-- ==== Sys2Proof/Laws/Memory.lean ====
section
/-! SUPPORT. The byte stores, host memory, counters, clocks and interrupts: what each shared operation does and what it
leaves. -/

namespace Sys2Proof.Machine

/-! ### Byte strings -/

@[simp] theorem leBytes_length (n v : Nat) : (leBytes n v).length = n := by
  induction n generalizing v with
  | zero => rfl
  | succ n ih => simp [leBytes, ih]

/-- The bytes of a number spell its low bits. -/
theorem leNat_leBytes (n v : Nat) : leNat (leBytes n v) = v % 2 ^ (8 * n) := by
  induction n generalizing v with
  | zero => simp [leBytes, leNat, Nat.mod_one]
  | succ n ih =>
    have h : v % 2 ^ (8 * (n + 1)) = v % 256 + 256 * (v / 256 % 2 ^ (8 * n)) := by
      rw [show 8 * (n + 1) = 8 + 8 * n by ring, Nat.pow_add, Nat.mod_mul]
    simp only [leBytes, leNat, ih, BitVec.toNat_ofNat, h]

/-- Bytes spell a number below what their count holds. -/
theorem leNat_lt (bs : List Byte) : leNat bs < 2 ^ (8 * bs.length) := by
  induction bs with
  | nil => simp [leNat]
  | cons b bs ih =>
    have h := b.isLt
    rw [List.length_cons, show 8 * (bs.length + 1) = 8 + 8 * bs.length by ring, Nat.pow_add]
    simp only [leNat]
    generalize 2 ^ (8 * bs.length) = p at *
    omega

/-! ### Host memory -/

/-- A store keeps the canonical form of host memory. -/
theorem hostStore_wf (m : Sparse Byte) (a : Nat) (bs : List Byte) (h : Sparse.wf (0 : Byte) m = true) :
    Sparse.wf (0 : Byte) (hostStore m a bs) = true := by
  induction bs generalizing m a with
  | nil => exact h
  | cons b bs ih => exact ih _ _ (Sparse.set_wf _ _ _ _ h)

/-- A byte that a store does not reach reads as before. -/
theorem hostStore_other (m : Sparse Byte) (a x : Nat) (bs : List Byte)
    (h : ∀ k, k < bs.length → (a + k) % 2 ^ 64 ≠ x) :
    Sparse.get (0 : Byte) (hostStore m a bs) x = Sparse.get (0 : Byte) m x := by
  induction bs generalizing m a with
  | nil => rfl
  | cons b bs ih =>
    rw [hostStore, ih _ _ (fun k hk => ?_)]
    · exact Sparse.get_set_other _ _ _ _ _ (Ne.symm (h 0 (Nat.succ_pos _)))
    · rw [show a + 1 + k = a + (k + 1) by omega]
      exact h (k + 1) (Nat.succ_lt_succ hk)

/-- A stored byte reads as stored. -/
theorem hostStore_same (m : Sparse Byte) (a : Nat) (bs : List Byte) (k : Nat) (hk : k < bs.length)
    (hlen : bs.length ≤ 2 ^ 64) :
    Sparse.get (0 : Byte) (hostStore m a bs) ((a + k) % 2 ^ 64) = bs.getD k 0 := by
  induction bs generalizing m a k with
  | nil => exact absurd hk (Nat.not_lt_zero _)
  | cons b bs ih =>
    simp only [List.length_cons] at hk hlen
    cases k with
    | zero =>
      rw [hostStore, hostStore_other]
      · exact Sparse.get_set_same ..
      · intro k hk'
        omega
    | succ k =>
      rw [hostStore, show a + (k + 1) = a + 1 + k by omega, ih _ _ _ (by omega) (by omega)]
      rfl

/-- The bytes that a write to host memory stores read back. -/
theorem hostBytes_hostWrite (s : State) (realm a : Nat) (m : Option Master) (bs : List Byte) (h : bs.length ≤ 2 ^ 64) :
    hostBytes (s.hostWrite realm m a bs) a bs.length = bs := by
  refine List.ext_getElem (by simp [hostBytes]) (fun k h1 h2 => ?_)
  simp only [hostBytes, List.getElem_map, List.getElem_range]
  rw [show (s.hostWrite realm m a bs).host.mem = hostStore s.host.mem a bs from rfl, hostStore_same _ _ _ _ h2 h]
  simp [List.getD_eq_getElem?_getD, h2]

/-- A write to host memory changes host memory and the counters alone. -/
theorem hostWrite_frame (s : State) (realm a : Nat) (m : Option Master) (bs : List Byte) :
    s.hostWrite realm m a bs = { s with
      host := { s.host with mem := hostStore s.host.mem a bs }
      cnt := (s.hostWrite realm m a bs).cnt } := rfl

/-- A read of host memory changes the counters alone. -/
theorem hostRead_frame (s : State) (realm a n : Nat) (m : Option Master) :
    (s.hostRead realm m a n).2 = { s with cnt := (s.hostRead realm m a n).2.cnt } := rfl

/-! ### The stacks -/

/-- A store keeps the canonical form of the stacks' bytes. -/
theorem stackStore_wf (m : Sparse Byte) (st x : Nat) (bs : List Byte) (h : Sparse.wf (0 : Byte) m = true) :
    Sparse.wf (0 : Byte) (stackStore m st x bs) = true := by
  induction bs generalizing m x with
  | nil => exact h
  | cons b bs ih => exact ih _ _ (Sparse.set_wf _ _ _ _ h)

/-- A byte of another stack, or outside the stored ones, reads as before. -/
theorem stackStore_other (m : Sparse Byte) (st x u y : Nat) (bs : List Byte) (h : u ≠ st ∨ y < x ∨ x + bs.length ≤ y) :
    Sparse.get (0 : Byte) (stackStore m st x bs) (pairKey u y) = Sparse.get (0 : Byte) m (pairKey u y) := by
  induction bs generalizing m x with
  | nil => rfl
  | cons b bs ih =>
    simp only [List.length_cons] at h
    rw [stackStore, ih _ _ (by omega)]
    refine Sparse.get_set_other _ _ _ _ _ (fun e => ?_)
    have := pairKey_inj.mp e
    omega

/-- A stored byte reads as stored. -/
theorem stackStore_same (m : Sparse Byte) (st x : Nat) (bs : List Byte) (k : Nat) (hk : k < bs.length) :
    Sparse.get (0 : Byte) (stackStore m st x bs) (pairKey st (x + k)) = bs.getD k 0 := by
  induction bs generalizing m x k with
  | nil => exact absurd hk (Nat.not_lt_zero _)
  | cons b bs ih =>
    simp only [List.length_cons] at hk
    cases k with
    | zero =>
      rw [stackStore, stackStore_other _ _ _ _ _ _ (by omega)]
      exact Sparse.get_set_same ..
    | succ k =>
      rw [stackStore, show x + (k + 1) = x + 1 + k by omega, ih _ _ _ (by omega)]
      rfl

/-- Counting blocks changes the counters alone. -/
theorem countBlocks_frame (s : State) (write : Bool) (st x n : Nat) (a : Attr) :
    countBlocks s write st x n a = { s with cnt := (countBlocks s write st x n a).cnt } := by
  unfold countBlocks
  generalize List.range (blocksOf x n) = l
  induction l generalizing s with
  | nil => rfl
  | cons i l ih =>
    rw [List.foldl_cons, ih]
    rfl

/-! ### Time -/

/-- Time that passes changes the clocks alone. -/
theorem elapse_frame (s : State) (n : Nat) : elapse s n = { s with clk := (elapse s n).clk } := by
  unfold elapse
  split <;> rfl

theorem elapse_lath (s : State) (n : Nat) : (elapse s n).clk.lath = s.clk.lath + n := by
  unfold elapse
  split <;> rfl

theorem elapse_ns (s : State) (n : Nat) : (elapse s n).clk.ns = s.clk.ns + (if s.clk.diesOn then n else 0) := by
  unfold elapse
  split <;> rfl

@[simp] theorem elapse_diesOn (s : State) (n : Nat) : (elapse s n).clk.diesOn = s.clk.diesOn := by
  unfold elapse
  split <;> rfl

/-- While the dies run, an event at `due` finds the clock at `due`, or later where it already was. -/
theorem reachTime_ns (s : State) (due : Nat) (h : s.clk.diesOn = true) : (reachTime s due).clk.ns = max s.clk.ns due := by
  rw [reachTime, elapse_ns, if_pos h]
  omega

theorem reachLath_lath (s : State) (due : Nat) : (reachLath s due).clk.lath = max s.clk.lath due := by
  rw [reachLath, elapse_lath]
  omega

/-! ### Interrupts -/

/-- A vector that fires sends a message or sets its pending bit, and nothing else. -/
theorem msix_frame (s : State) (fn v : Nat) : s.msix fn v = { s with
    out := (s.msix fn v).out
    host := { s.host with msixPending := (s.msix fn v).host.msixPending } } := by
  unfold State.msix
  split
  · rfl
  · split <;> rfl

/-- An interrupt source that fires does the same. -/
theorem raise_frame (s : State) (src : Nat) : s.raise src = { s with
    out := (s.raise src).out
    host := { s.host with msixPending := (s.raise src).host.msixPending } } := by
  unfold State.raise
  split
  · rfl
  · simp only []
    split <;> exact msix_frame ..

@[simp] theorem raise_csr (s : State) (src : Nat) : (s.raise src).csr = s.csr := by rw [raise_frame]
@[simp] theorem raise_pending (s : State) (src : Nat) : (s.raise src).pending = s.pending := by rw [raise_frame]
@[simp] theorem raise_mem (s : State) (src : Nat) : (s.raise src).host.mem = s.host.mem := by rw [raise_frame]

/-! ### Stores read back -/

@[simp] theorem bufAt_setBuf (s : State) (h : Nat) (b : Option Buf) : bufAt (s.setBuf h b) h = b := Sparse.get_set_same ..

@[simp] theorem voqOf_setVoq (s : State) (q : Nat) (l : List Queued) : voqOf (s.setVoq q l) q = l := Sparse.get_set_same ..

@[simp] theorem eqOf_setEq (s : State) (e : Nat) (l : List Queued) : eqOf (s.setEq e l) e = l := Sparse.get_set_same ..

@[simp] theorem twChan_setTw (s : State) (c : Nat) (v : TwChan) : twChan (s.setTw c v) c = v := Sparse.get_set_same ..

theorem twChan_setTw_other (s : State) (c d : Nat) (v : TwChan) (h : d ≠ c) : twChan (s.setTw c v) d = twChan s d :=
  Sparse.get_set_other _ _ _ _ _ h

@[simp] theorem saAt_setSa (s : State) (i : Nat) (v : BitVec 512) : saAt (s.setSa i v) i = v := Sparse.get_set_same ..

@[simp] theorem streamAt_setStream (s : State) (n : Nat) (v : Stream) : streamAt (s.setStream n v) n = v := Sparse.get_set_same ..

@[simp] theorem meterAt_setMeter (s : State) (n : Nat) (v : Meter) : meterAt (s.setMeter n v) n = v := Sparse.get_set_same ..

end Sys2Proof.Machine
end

# # # # # # #

Task directions.
State the number of lines in the records that include the string "realm", without any other words.

Reply.
8